-- ==== Sys2Proof/Laws/Clock.lean ====
section
/-! SUPPORT. What each operation and each meaning keeps of time: no operation and no meaning changes the frame or the control cycle, but those that begin a frame or a new start. -/
namespace Sys2Proof.Machine
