/-- A port that is idle latches the command, shows BUSY and starts its timer (R404). -/
theorem State.portLatch_idle {p : Port} {c : PortCmd} (h : s.portBusy p = false) :
    s.portLatch p c = ({ s with ports := mput s.ports (portKey p) c }.wr (portBusyFld p).1 1 (portBusyFld p).2).mark (.port (portKey p)) := by
  simp [State.portLatch, h]

/-- A port that is busy ignores it. -/
theorem State.portLatch_busy {p : Port} {c : PortCmd} (h : s.portBusy p = true) : s.portLatch p c = s := by
  simp [State.portLatch, h]

/-- The start of a command changes no port. -/
@[simp] theorem State.start_portBusy (p : Port) : s.start.portBusy p = s.portBusy p := rfl

/-- A command that ends leaves its port idle, with BUSY at 0. -/
theorem State.portFree_idle (p : Port) : (s.portFree p).portBusy p = false := by
  simp [State.portFree, State.portBusy]

end Sys2Proof.Machine
end

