-- ==== Sys2Proof/Laws/Scratch.lean ====
section
/-! SUPPORT. What each operation and each meaning keeps of the scratchpad: no operation and no meaning changes it, but those of Laws/Memory.lean. -/
namespace Sys2Proof.Machine
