-- ==== Sys2Proof/Laws/Queue.lean ====
section
/-! SUPPORT. What each operation and each meaning keeps of the queue of waiting commands: no operation and no meaning changes it. -/
namespace Sys2Proof.Machine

****************

• Exercise
Write out every record again, exactly as it was written.

• Answer to the problem
-- ==== Sys2Proof/Laws/Clock.lean ====
section
/-! SUPPORT. What each operation and each meaning keeps of time: no operation and no meaning changes the frame or the control cycle, but those that begin a frame or a new start. -/
namespace Sys2Proof.Machine
/-- A port that is idle latches the command, shows BUSY and starts its timer (R404). -/
theorem State.portLatch_idle {p : Port} {c : PortCmd} (h : s.portBusy p = false) :
    s.portLatch p c = ({ s with ports := mput s.ports (portKey p) c }.wr (portBusyFld p).1 1 (portBusyFld p).2).mark (.port (portKey p)) := by
  simp [State.portLatch, h]

/-- A port that is busy ignores it. -/
theorem State.portLatch_busy {p : Port} {c : PortCmd} (h : s.portBusy p = true) : s.portLatch p c = s := by
  simp [State.portLatch, h]

/-- The start of a command changes no port. -/
@[simp] theorem State.start_portBusy (p : Port) : s.start.portBusy p = s.portBusy p := rfl

/-- A command that ends leaves its port idle, with BUSY at 0. -/
theorem State.portFree_idle (p : Port) : (s.portFree p).portBusy p = false := by
  simp [State.portFree, State.portBusy]

end Sys2Proof.Machine
end

-- ==== Sys2Proof/Laws/Scratch.lean ====
section
/-! SUPPORT. What each operation and each meaning keeps of the scratchpad: no operation and no meaning changes it, but those of Laws/Memory.lean. -/
namespace Sys2Proof.Machine
-- ==== Sys2Proof/Laws/Queue.lean ====
section
/-! SUPPORT. What each operation and each meaning keeps of the queue of waiting commands: no operation and no meaning changes it. -/
namespace Sys2Proof.Machine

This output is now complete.